Support Questions
Find answers, ask questions, and share your expertise
Announcements
Alert: Welcome to the Unified Cloudera Community. Former HCC members be sure to read and learn how to activate your account here.

I want to index data(csv) from a dirctory that on hdfs automatically with solr!
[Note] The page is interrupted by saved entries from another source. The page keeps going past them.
/-- The S and T registers are parameters of the TMUs (40_register_access.md R175). -/
theorem coordRows_exec : ∀ row ∈ coordRows, ∀ a s,
    exec (row.instr a) s = storedReg row.num (tmuParam fun d => row.put (row.conv d)) a s :=
  exec_of_rows (run := fun row : ParamRow Wide Tmu => storedReg row.num (tmuParam fun d => row.put (row.conv d))) rfl

/-- The W registers are parameters of the FBI and the TMUs (40_register_access.md R175). -/
theorem wRows_exec : ∀ row ∈ wRows, ∀ a s,
    exec (row.instr a) s =
      storedReg row.num (bothParam (fun d => row.putFbi (row.conv d)) fun d => row.putTmu (row.conv d)) a s :=
  exec_of_rows (run := fun row : WRow => storedReg row.num
    (bothParam (fun d => row.putFbi (row.conv d)) fun d => row.putTmu (row.conv d))) rfl

/-- Settles O17: the store, then the iterator of each TMU of the chip set. -/
theorem coordWritesSetTmus : Obligations.CoordWritesSetTmus := by
  intro row hrow cs d s hwf hchips chips
  have hnum : ∀ row ∈ coordRows, isParamNum row.num = true := by decide
  obtain ⟨regs, hstored, hwrite⟩ := exec_paramWrite (hnum row hrow) (coordRows_exec row hrow) hwf hchips
  exact ⟨regs, hstored, hwrite.trans (tmuParam_eq _ _ _ _)⟩

/-- Settles O18: the store, then the iterator of each unit of the chip set. -/
theorem wWritesSetAllUnits : Obligations.WWritesSetAllUnits := by
  intro row hrow cs d s hwf hchips chips
  have hnum : ∀ row ∈ wRows, isParamNum row.num = true := by decide
  obtain ⟨regs, hstored, hwrite⟩ := exec_paramWrite (hnum row hrow) (wRows_exec row hrow) hwf hchips
  exact ⟨regs, hstored, hwrite.trans (bothParam_eq _ _ _ _ _)⟩

/-! ### The packed setup colour -/

/-- What any register slot reads after a write of one FBI register. -/
theorem readTable_setFbiReg {s : State} (hwf : tableWf 0 s.regs = true) (n : RegNum) (v : Word) (c : Nat) (m : RegNum) :
    readTable 0 (s.setFbiReg n v).regs (slotOf c m) =
      if c = 0 ∧ m = n then v else readTable 0 s.regs (slotOf c m) := by
  have hslot : slotOf c m = slotOf 0 n ↔ c = 0 ∧ m = n := ⟨slotOf_inj, fun ⟨hc, hm⟩ => by rw [hc, hm]⟩
  simp only [setFbiReg_regs, readTable_writeTable hwf, hslot]

theorem setFbiReg_wf {s : State} (hwf : tableWf 0 s.regs = true) (n : RegNum) (v : Word) :
    tableWf 0 (s.setFbiReg n v).regs = true :=
  tableWf_writeTable hwf

/-- The unpacking of a packed colour sets the four colour registers of the FBI and nothing else (30_encoding.md R146; log
entry 18). -/
theorem unpackArgb_spec {s : State} (hwf : tableWf 0 s.regs = true) (chips : ChipSet) (d : Word) :
    ∃ regs, tableWf 0 regs = true ∧ unpackArgb chips d s = .next { s with regs := regs } ∧
      ∀ c m, readTable 0 regs (slotOf c m) =
        if c = 0 ∧ m = 0x9F then f32OfByte (d.extractLsb' 24 8)
        else if c = 0 ∧ m = 0x9C then f32OfByte (d.extractLsb' 16 8)
        else if c = 0 ∧ m = 0x9D then f32OfByte (d.extractLsb' 8 8)
        else if c = 0 ∧ m = 0x9E then f32OfByte (d.extractLsb' 0 8)
        else readTable 0 s.regs (slotOf c m) := by
  have halpha := setFbiReg_wf hwf 0x9F (f32OfByte (field d 24 8))
  have hred := setFbiReg_wf halpha 0x9C (f32OfByte (field d 16 8))
  have hgreen := setFbiReg_wf hred 0x9D (f32OfByte (field d 8 8))
  refine ⟨_, setFbiReg_wf hgreen 0x9E (f32OfByte (field d 0 8)), rfl, fun c m => ?_⟩
  rw [readTable_setFbiReg hgreen, readTable_setFbiReg hred, readTable_setFbiReg halpha, readTable_setFbiReg hwf]
  -- the four register numbers differ, so the order of the stores does not matter
  simp only [field]
  split_ifs <;> simp_all

/-- Settles O23: the store of R174, then the unpacking; the four colour registers and sARGB are different registers. -/
theorem packedColorUnpacks : Obligations.PackedColorUnpacks := by
  intro cs d s hwf hgen hchips
  have hopen : OpenWrite s.cfg.gen 0x9B := by rw [hgen]; exact ⟨rfl, rfl, rfl⟩
  obtain ⟨stored, ⟨hstoredWf, hstored⟩, hwrite⟩ :=
    storedReg_write_of_open (handler := unpackArgb) (d := d) hopen hwf hchips
  obtain ⟨regs, hregsWf, hunpack, hregs⟩ :=
    unpackArgb_spec (s := { s with regs := stored }) hstoredWf (effectiveChips cs s.cfg.chipmask) d
  refine ⟨regs, hregsWf, hwrite.trans hunpack, fun c hc m => ?_⟩
  rw [hregs, hstored c hc]
  rfl

end Sys2Proof.Machine
end

section
/-! Register accesses that the checks of 40_register_access.md R170 and R180 stop: each is one event of the log, or on V2 the
refusal of R173. -/

namespace Sys2Proof.Machine

/-! ### The paths of an encoded access -/

/-- A transaction encoded as a register write takes the write path with some handler (40_register_access.md R170). -/
theorem exec_eq_regWrite {i : Instr} {n : RegNum} {cs : ChipSet} {d : Word} (h : encode i = regRequest n (.write cs d)) :
    ∃ handler, ∀ s, exec i s = regWrite n cs d handler s := by
  rcases runsOn_of_encode h with ⟨handler, hstored⟩ | ⟨-, value, hcomputed⟩
  · exact ⟨handler, hstored⟩
  · exact ⟨fun _ _ s => .next s, hcomputed⟩

/-- A transaction encoded as a register read takes the read path with some value (40_register_access.md R180). -/
theorem exec_eq_regRead {i : Instr} {n : RegNum} (h : encode i = regRequest n .read) :
    ∃ value, ∀ s, exec i s = regRead n value s := by
  rcases runsOn_of_encode h with ⟨_, hstored⟩ | ⟨-, value, hcomputed⟩
  · exact ⟨fun s => s.fbiReg n, hstored⟩
  · exact ⟨value, hcomputed⟩

/-- Settles O6: a transaction and a reserved number both take the write path, which drops a write without the W flag. -/
theorem writeWithoutPermissionLogged : Obligations.WriteWithoutPermissionLogged := by
  intro n cs d s hdescribed hw
  refine ⟨fun i hencode => ?_, fun q hdecode => ?_⟩
  · obtain ⟨handler, hexec⟩ := exec_eq_regWrite hencode
    exact (hexec s).trans (regWrite_of_not_writable hdescribed hw)
  · exact (runRequest_of_decode_reserved hdecode).trans (regWrite_of_not_writable hdescribed hw)

/-- Settles O9: a transaction and a reserved number both take the read path, which answers all ones without the R flag. -/
theorem readWithoutPermissionLogged : Obligations.ReadWithoutPermissionLogged := by
  intro n s hr
  refine ⟨fun i hencode => ?_, fun q hdecode => ?_⟩
  · obtain ⟨value, hexec⟩ := exec_eq_regRead hencode
    exact (hexec s).trans (regRead_of_not_readable hr)
  · exact (runRequest_of_decode_reserved hdecode).trans (regRead_of_not_readable (value := fun s => s.fbiReg n) hr)

/-! ### Writes without a chip, and writes that R173 refuses -/

/-- A write that selects no present chip is logged and dropped (40_register_access.md R172). -/
theorem regWrite_of_no_chip {n : RegNum} {cs : ChipSet} {d : Word} {handler : ChipSet → Word → State → Out} {s : State}
    (hdescribed : undescribed s.cfg.gen n = false) (hw : (accessFlags s.cfg.gen n).w = true)
    (hchips : effectiveChips cs s.cfg.chipmask = 0#4) :
    regWrite n cs d handler s = .next { s with log := s.log ++ [.chipDisabled n] } := by
  simp [regWrite, hdescribed, hw, hchips, dropWrite, logEvent]

/-- Settles O7: the third check of the write path drops the write. -/
theorem emptyChipSetLogged : Obligations.EmptyChipSetLogged := by
  intro n cs d s i hencode hdescribed hw hchips
  obtain ⟨handler, hexec⟩ := exec_eq_regWrite hencode
  exact (hexec s).trans (regWrite_of_no_chip hdescribed hw hchips)

/-- A write to a register that the model does not describe refuses (40_register_access.md R173). -/
theorem regWrite_of_undescribed {n : RegNum} {cs : ChipSet} {d : Word} {handler : ChipSet → Word → State → Out}
    {s : State} (h : undescribed s.cfg.gen n = true) : regWrite n cs d handler s = .refused (.undescribedRegister n) := by
  simp [regWrite, h]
I want to index data(csv) from a dirctory that on hdfs automatically with solr!

New Contributor

hi!

I want to index data(csv) from a dirctory that on hdfs automatically with solr!

So how to do it ?

ps:cdh5/4

1 REPLY 1

Re: I want to index data(csv) from a dirctory that on hdfs automatically with solr!

Expert Contributor

you can use solr hadoop connector from lucid works , below is a sample command using this connector

1- create a path on hdfs to put your csv file/files inside i.e "csv_directory/"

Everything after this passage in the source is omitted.